Methods for fitting log-link GLMs and GAMs to binomial data, including EM-type algorithms with more stable convergence properties than standard methods.

### Details

Package: | logbin |

Type: | Package |

Version: | 2.0.1 |

Date: | 2016-07-19 |

License: | GPL (>= 2) |

This package provides methods to fit generalised linear models (GLMs) and generalised additive
models (GAMs) with log link functions to binomial data, which can be used to
estimate adjusted relative risks. It has two primary functions: `logbin`

and `logbin.smooth`

, together with various supporting functions.

Standard GLM routines such as base R's `glm`

typically use a modified Fisher
scoring algorithm, but this can experience numerical problems and fail to converge to the
maximum likelihood estimate (MLE). The glm2
package improves on this but can still have difficulties, particularly when the MLE
is on or near the boundary of the parameter space (Marschner, 2015).

Alternative methods for finding the MLE are provided in this package. For both GLMs and GAMs, two approaches based on the EM algorithm can be used: a combinatorial EM (CEM) algorithm (Marschner, 2014) or an expanded EM algorithm. These accomodate the parameter constraints and are more stable than iteratively reweighted least squares.

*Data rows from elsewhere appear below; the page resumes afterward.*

-- ==== Sys2Proof/Laws/PerInstr.lean ====
section
/-!
SUPPORT. A law of every command as syntax, one lemma for each constructor: only ADD_ROUND_KEY has an operand field
(30_encoding R102, R103).
-/

namespace Sys2Proof.Laws.OperandField

/-- A command whose opcode is not ADD_ROUND_KEY's is well-formed and has a zero RIDX. -/
def Statement (i : Instr) : Prop := i.opcode ≠ addRoundKeyOpcode → i.ridx = 0 ∧ i.wf = true

theorem nop : Statement .nop := fun _ => ⟨rfl, rfl⟩
theorem expandKey : Statement .expandKey := fun _ => ⟨rfl, rfl⟩
theorem encBlock : Statement .encBlock := fun _ => ⟨rfl, rfl⟩
theorem decBlock : Statement .decBlock := fun _ => ⟨rfl, rfl⟩
theorem ecbEnc : Statement .ecbEnc := fun _ => ⟨rfl, rfl⟩
theorem ecbDec : Statement .ecbDec := fun _ => ⟨rfl, rfl⟩
theorem subBytes : Statement .subBytes := fun _ => ⟨rfl, rfl⟩
theorem invSubBytes : Statement .invSubBytes := fun _ => ⟨rfl, rfl⟩
theorem shiftRows : Statement .shiftRows := fun _ => ⟨rfl, rfl⟩
theorem invShiftRows : Statement .invShiftRows := fun _ => ⟨rfl, rfl⟩
theorem mixColumns : Statement .mixColumns := fun _ => ⟨rfl, rfl⟩
theorem invMixColumns : Statement .invMixColumns := fun _ => ⟨rfl, rfl⟩
theorem addRoundKey (ridx : BitVec 4) : Statement (.addRoundKey ridx) := fun h => absurd rfl h
theorem gfMul : Statement .gfMul := fun _ => ⟨rfl, rfl⟩

end Sys2Proof.Laws.OperandField
end

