-- ==== Sys2Proof/Tests/Slice0.lean ====
section
/-!
SUPPORT. Small tests, each on one step with values from the spec (95_test_vectors unless said otherwise), the smoke test
of WellFormed, and a witness for the hypotheses of every statement that has some.
-/

namespace Sys2Proof.Tests

open Sys2Proof Sys2Proof.Machine

-- One thread at a time: many kernel decisions at once ask for more threads than the memory limit allows.
set_option Elab.async false

/-! ### Helpers -/

/-- A block from its 32 hex digits, byte 0 first (30_encoding R109). -/
def hex (n : Nat) : Block := .ofBytes fun i => BitVec.ofNat 8 (n >>> (8 * (15 - i.val)))

/-- The state an outcome goes to. -/
def after : Result → Option State
  | .next s => some s
  | .fault _ => none
  | .refused _ => none

/-- The state after the command word `w` is accepted and its first engine step taken. -/
def run1 (w : Word) (s : State) : Option State := after (engineStep (accept w s))

/-- Whether a word is decoded. -/
def isLegal (w : Word) : Bool := (decodeTableWord 32 w.toNat).isSome

/-- BUF with these bytes at this address. -/
def bufOf (a : Nat) (blocks : List Block) : Memory := Memory.writeBytes [] a (blocks.flatMap Block.toList)

/-- KAT1: key and plaintext. -/
def key1 : Block := hex 0x2b7e151628aed2a6abf7158809cf4f3c
def plain1 : Block := hex 0x3243f6a8885a308d313198a2e0370734

/-- KAT2: key, plaintext and ciphertext, and the ciphertext of the block of sixteen 0x10. -/
def key2 : Block := hex 0x000102030405060708090a0b0c0d0e0f
def plain2 : Block := hex 0x00112233445566778899aabbccddeeff
def cipher2 : Block := hex 0x69c4e0d86a7b0430d8cdb78070b4c55a
def cipher10 : Block := hex 0x954f64f2e4e86e9eee82d20216684899

/-- The reset state with this BLK. -/
def withBlk (b : Block) : State := { State.reset with blk := b }

/-- The reset state with this key expanded and this BLK. -/
def withKey (key b : Block) : State := { State.reset with key := key, rk := keyExpand key, ksValid := true, blk := b }

/-- The state after acceptance of `w`, with KAT2's key and the ECB operands. -/
def ecb (w : Word) (src dst len : Nat) (buf : Memory) : State :=
  accept w { State.reset with
    key := key2, src := BitVec.ofNat 32 src, dst := BitVec.ofNat 32 dst, len := BitVec.ofNat 32 len, buf := buf }

/-- Program P3 before block step `k` of ECB_ENC: 17 bytes at 0, output at 0x100. -/
def encAt (k : Nat) : State :=
  { ecb 0x00000004 0 0x100 17 (bufOf 0 [plain2, hex (0x42 * 2 ^ 120)]) with
    n := 2, padLen := 15, rk := keyExpand key2, ksValid := true, blkcnt := BitVec.ofNat 32 k, phase := .ecbEnc k }

/-- Program P3 at the validation step of ECB_DEC: 32 bytes at 0x100, output at 0x200. -/
def decValidate : State :=
  { ecb 0x00000005 0x100 0x200 32 (bufOf 0x100 [cipher2, hex 0x380a8ba5a71361b4027a9d6d857a59bd]) with
    n := 2, rk := keyExpand key2, ksValid := true, phase := .ecbDecValidate }

/-- Program P3 before block step `k` of ECB_DEC. -/
def decAt (k : Nat) : State :=
  { decValidate with
    w := hex 0x420f0f0f0f0f0f0f0f0f0f0f0f0f0f0f, padLen := 15, blkcnt := BitVec.ofNat 32 k, phase := .ecbDec k }

/-- The validation step of ECB_DEC for one 16-byte ciphertext at 0x100. -/
def decOne (c : Block) (dst : Nat) : State :=
  { ecb 0x00000005 0x100 dst 16 (bufOf 0x100 [c]) with
    n := 1, rk := keyExpand key2, ksValid := true, phase := .ecbDecValidate }

/-! ### WellFormed: ADD_ROUND_KEY's round index is at most 10 -/

theorem smoke_addRoundKey_above_10_refused :
    ∀ r : BitVec 4, 10 < r.toNat → (Instr.addRoundKey r).wf = false := by decide

theorem smoke_addRoundKey_10_accepted : (Instr.addRoundKey 10).wf = true := by decide

/-! ### Decoding: words written out bit by bit, RSV RIDX OP (30_encoding R100, R102) -/

theorem test_decode_nop : decodeTableWord 32 0b00000000000000000000_0000_00000000 = some .nop := by decide
theorem test_decode_expandKey : decodeTableWord 32 0b00000000000000000000_0000_00000001 = some .expandKey := by decide
theorem test_decode_encBlock : decodeTableWord 32 0b00000000000000000000_0000_00000010 = some .encBlock := by decide
theorem test_decode_decBlock : decodeTableWord 32 0b00000000000000000000_0000_00000011 = some .decBlock := by decide
theorem test_decode_ecbEnc : decodeTableWord 32 0b00000000000000000000_0000_00000100 = some .ecbEnc := by decide
theorem test_decode_ecbDec : decodeTableWord 32 0b00000000000000000000_0000_00000101 = some .ecbDec := by decide
theorem test_decode_subBytes : decodeTableWord 32 0b00000000000000000000_0000_00010000 = some .subBytes := by decide
theorem test_decode_invSubBytes :
    decodeTableWord 32 0b00000000000000000000_0000_00010001 = some .invSubBytes := by decide
theorem test_decode_shiftRows : decodeTableWord 32 0b00000000000000000000_0000_00010010 = some .shiftRows := by decide
theorem test_decode_invShiftRows :
    decodeTableWord 32 0b00000000000000000000_0000_00010011 = some .invShiftRows := by decide
theorem test_decode_mixColumns : decodeTableWord 32 0b00000000000000000000_0000_00010100 = some .mixColumns := by decide
theorem test_decode_invMixColumns :
    decodeTableWord 32 0b00000000000000000000_0000_00010101 = some .invMixColumns := by decide
theorem test_decode_addRoundKey :
    decodeTableWord 32 0b00000000000000000000_0111_00010110 = some (.addRoundKey 7) := by decide
theorem test_decode_gfMul : decodeTableWord 32 0b00000000000000000000_0000_00100000 = some .gfMul := by decide

/-- V11, 30_encoding R105: RIDX without ADD_ROUND_KEY, RSV, an unknown OP, RIDX = 11 and 15. -/
theorem test_decode_illegal :
    ∀ w ∈ [0x00000006, 0x00000110, 0x00001002, 0x000000FF, 0x00000B16, 0x00000F16, 0x80000000],
      decodeTableWord 32 w = none := by decide

/-- The encoder's word for ADD_ROUND_KEY 9 (program P2). -/
theorem test_encode_addRoundKey : encode (.addRoundKey 9) = 0x00000916 := by decide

In a CEM algorithm, a collection of restricted parameter spaces is defined which covers the full parameter space, and an EM algorithm is applied within each restricted parameter space in order to find a collection of restricted maxima of the log-likelihood function, from which can be obtained the global maximum over the full parameter space. The methodology implemented for this algorithm is presented in Marschner and Gillett (2012) and Donoghoe and Marschner (2015).

In the expanded EM approach, additional parameters are added to the model, and an EM algorithm finds the MLE of this overparameterised model by imposing constraints on each individual parameter. This requires a single application of the EM algorithm.

In each case, the EM algorithm may be accelerated by using the capabilities of the turboEM package.

For GLMs, an adaptive barrier approach, which uses a constrained optimisation algorithm, is also provided.

### Author(s)

Mark W. Donoghoe markdonoghoe@gmail.com

Maintainer: Mark W. Donoghoe markdonoghoe@gmail.com

### References

Donoghoe, M. W. and I. C. Marschner (2015). Flexible regression models for rate
differences, risk differences and relative risks. *International Journal of
Biostatistics* 11(1): 91–108.

Marschner, I. C. (2014). Combinatorial EM algorithms.
*Statistics and Computing* 24(6): 921–940.

Marschner, I. C. (2015). Relative risk regression for binary outcomes: Methods
and recommendations. *Australian & New Zealand Journal of Statistics*. In press.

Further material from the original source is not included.